*** SUPPLIED RECORDS Section Begins ***

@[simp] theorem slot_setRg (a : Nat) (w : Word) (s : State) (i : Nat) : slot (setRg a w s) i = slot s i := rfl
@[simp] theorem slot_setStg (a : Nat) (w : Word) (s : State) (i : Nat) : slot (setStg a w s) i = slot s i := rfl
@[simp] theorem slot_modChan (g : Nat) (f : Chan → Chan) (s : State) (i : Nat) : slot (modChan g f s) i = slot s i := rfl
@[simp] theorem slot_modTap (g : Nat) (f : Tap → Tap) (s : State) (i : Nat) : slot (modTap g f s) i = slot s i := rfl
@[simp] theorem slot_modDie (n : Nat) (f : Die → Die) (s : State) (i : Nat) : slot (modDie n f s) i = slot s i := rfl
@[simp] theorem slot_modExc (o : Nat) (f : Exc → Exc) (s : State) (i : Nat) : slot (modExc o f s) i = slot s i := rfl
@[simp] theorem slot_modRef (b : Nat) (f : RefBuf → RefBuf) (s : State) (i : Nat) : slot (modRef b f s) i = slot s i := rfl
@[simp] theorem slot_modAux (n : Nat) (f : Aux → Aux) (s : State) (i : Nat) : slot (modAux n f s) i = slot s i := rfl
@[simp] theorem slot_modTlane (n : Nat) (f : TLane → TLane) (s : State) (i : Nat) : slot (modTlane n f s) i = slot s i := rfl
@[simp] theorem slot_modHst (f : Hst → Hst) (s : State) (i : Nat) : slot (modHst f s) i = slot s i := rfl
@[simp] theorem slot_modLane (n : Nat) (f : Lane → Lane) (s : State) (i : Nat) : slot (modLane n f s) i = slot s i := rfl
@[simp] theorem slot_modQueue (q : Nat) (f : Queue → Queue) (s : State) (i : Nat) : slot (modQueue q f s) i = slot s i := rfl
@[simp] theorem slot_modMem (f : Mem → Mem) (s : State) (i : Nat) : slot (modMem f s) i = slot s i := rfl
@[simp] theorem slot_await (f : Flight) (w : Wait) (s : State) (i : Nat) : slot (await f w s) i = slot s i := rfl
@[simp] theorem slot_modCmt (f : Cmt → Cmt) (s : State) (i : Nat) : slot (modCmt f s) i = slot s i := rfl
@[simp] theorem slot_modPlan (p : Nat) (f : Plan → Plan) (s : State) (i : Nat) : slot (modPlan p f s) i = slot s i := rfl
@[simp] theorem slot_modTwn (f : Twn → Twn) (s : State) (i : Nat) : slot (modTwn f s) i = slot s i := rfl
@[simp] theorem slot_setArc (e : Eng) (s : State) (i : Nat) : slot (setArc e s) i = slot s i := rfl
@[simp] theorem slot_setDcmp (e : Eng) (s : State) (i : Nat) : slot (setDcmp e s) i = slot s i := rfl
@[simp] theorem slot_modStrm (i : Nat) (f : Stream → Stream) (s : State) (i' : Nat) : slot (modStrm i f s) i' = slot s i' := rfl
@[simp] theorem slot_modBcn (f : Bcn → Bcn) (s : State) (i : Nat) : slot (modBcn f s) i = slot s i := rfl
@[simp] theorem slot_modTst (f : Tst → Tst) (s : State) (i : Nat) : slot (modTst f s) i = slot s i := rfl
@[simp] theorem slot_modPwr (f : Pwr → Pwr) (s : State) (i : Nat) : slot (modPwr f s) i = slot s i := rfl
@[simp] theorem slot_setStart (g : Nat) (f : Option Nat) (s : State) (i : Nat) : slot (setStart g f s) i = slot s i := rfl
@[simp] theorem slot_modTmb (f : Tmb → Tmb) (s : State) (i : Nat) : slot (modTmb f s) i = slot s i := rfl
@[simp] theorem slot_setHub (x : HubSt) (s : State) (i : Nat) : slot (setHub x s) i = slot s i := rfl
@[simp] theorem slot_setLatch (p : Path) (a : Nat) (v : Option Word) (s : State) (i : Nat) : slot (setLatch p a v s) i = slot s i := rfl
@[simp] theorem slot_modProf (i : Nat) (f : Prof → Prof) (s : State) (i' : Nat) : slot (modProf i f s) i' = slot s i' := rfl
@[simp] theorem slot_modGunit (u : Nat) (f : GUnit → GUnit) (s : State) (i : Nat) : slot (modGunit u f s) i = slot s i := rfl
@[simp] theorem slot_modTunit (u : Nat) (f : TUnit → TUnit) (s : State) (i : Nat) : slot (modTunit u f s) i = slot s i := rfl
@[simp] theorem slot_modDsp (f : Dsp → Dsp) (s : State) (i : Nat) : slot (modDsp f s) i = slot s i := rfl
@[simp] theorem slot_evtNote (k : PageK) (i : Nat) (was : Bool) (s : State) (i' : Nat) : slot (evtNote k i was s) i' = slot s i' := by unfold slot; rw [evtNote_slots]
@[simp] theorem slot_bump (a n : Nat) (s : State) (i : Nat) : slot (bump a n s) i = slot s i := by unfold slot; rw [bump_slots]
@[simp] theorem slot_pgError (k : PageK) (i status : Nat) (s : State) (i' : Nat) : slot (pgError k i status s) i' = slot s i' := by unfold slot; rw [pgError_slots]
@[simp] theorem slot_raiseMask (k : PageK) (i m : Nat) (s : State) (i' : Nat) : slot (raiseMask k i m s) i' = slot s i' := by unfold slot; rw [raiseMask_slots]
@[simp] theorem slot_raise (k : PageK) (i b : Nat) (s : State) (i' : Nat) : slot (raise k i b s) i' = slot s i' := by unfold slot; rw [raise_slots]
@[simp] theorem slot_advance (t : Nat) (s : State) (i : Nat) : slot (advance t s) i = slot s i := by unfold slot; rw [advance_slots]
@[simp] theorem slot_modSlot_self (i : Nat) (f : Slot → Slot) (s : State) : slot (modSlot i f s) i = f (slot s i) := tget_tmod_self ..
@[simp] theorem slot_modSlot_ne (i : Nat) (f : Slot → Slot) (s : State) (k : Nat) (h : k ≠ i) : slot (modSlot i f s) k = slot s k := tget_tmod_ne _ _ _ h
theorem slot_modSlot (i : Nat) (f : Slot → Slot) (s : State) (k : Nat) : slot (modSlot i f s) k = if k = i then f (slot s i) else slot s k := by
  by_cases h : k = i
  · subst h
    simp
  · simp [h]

*** SUPPLIED RECORDS Section Ends ***
*** SUPPLIED RECORDS Section Begins ***

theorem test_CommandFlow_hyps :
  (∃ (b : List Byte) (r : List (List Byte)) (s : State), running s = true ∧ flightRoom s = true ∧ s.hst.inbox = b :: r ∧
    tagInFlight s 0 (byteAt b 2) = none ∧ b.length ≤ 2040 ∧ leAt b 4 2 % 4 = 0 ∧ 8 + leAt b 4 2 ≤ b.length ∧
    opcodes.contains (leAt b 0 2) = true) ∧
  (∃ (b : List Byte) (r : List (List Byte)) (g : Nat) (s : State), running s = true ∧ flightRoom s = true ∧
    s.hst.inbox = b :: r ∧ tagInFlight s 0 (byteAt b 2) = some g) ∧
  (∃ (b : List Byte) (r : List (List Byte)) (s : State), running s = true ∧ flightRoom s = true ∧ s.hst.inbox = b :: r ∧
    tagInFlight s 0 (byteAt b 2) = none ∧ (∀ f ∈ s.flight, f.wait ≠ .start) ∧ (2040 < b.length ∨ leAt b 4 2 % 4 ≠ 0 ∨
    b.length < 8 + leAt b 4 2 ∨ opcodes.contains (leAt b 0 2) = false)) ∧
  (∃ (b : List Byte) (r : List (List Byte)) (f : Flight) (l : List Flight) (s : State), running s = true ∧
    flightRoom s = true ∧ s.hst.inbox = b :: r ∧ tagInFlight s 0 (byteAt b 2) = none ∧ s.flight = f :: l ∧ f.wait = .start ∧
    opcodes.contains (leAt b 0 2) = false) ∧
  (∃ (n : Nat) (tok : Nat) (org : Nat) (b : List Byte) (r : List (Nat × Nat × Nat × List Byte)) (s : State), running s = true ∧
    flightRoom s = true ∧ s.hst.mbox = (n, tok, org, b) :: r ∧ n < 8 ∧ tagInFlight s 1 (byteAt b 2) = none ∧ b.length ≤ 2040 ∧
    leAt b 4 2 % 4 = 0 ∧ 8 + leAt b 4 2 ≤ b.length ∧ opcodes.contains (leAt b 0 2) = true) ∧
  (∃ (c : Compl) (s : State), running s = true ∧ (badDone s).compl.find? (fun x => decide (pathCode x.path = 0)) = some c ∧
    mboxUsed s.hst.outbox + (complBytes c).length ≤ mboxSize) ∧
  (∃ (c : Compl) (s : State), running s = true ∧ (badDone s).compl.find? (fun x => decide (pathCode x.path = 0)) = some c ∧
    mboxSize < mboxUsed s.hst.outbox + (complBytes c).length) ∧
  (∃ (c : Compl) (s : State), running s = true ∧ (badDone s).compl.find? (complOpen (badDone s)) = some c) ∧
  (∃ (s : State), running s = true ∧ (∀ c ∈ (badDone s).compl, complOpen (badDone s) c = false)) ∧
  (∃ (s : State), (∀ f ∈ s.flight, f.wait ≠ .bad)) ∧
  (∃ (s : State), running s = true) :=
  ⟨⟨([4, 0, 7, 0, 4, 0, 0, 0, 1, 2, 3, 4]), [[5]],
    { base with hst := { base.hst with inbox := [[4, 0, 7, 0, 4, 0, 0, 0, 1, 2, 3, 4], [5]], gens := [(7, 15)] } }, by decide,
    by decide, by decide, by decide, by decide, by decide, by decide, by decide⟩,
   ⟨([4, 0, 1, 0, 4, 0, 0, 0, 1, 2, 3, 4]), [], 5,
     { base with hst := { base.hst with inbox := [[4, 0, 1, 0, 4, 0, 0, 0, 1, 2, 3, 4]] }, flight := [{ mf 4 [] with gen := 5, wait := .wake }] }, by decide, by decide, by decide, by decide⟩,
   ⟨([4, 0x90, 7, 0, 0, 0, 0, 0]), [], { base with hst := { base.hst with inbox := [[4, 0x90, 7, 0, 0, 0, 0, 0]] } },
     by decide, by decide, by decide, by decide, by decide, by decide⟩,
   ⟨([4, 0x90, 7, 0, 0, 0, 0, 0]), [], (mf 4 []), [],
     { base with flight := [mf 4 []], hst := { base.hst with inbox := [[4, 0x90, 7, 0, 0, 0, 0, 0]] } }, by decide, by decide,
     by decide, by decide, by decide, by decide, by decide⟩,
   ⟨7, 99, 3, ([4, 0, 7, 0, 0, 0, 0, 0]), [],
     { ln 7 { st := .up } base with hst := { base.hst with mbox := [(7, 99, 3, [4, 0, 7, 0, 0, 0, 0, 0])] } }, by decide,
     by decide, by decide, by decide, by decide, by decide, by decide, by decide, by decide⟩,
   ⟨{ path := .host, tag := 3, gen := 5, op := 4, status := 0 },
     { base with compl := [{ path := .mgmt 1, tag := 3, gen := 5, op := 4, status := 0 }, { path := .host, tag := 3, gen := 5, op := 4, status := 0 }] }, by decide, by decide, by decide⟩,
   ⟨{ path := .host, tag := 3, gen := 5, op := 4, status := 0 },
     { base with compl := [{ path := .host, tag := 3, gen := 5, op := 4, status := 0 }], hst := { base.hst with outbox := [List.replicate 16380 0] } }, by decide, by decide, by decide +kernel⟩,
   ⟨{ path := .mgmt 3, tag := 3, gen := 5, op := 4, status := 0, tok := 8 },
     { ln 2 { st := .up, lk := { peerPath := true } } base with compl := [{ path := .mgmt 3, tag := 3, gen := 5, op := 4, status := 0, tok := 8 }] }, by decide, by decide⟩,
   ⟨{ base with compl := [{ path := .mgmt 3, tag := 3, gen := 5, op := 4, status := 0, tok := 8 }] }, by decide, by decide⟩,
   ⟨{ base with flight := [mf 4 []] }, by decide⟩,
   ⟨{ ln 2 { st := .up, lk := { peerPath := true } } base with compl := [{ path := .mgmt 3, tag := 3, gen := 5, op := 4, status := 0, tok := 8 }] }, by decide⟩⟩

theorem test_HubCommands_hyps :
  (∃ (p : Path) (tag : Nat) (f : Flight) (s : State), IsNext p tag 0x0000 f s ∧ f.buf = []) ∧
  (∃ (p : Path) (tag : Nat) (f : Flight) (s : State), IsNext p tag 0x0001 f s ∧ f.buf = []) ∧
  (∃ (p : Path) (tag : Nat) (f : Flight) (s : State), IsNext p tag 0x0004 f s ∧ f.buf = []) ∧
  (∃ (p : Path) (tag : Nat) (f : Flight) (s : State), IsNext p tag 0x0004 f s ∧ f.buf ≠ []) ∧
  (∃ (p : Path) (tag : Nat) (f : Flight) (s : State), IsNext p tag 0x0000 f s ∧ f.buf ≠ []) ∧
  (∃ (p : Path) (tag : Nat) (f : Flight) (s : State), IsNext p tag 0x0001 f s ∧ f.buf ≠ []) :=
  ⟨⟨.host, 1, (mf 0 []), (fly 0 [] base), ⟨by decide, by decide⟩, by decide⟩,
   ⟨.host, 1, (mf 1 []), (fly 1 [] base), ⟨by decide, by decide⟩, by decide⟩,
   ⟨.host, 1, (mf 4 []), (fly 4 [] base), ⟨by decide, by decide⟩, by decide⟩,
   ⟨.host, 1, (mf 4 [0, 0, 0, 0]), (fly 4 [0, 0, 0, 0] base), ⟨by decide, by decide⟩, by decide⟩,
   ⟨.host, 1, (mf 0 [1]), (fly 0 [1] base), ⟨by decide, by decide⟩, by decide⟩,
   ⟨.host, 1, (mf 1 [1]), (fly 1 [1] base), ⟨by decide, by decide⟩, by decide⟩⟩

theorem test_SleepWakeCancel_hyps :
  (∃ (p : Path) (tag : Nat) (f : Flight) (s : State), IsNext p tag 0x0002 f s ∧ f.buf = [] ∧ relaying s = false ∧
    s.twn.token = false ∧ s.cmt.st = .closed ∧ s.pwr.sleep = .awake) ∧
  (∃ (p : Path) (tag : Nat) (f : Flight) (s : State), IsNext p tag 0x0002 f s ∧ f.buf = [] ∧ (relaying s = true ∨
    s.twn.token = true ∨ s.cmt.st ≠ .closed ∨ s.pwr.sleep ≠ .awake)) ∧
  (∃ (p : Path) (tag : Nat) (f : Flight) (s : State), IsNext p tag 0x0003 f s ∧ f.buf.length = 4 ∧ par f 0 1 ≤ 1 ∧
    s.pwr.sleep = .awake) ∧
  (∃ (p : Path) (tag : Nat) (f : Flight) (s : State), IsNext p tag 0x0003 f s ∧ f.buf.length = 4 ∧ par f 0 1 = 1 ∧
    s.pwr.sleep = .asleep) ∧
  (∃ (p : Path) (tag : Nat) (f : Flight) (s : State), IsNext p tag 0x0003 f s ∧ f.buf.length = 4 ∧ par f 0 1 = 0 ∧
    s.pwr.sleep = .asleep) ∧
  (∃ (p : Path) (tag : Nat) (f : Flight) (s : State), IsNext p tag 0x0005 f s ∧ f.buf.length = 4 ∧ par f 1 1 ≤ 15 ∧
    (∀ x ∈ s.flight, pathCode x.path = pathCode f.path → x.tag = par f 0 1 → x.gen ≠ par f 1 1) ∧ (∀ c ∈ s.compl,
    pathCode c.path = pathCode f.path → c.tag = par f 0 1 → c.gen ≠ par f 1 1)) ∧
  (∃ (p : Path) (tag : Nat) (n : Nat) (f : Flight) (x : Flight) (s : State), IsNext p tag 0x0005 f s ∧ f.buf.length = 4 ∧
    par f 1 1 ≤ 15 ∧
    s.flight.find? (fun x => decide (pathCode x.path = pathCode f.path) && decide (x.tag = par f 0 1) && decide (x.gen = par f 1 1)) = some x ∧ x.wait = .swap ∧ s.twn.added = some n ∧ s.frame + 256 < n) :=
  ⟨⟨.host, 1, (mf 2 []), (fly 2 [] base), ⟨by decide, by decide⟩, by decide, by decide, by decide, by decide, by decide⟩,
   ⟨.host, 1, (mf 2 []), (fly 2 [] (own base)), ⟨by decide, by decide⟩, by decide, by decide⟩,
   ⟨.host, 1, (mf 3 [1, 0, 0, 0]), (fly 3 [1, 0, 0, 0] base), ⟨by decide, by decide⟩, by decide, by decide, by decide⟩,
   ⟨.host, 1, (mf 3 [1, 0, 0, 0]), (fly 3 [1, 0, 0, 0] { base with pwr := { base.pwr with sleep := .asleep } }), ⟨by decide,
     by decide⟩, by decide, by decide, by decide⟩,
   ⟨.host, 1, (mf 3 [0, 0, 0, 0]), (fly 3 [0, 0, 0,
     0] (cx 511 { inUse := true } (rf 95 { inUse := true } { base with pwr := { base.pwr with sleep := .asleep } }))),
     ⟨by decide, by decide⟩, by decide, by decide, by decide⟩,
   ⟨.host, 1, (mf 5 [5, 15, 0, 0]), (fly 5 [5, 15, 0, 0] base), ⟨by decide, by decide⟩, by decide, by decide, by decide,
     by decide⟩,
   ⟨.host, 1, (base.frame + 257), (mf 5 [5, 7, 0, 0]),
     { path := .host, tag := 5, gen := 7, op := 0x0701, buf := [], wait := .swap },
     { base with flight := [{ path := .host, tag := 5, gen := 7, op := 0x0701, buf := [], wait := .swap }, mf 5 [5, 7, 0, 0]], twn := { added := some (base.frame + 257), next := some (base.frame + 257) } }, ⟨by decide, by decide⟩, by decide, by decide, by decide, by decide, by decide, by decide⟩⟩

*** SUPPLIED RECORDS Section Ends ***

THE PROBLEM
Once you find the line with "theorem slot_setRg (a" above, print it and every line after it up to and including the line with "theorem slot_modTap (g", exactly as written and nothing else.

YOUR RESPONSE
@[simp] theorem slot_setRg (a : Nat) (w : Word) (s : State) (i : Nat) : slot (setRg a w s) i = slot s i := rfl
@[simp] theorem slot_setStg (a : Nat) (w : Word) (s : State) (i : Nat) : slot (setStg a w s) i = slot s i := rfl
@[simp] theorem slot_modChan (g : Nat) (f : Chan → Chan) (s : State) (i : Nat) : slot (modChan g f s) i = slot s i := rfl
@[simp] theorem slot_modTap (g : Nat) (f : Tap → Tap) (s : State) (i : Nat) : slot (modTap g f s) i = slot s i := rfl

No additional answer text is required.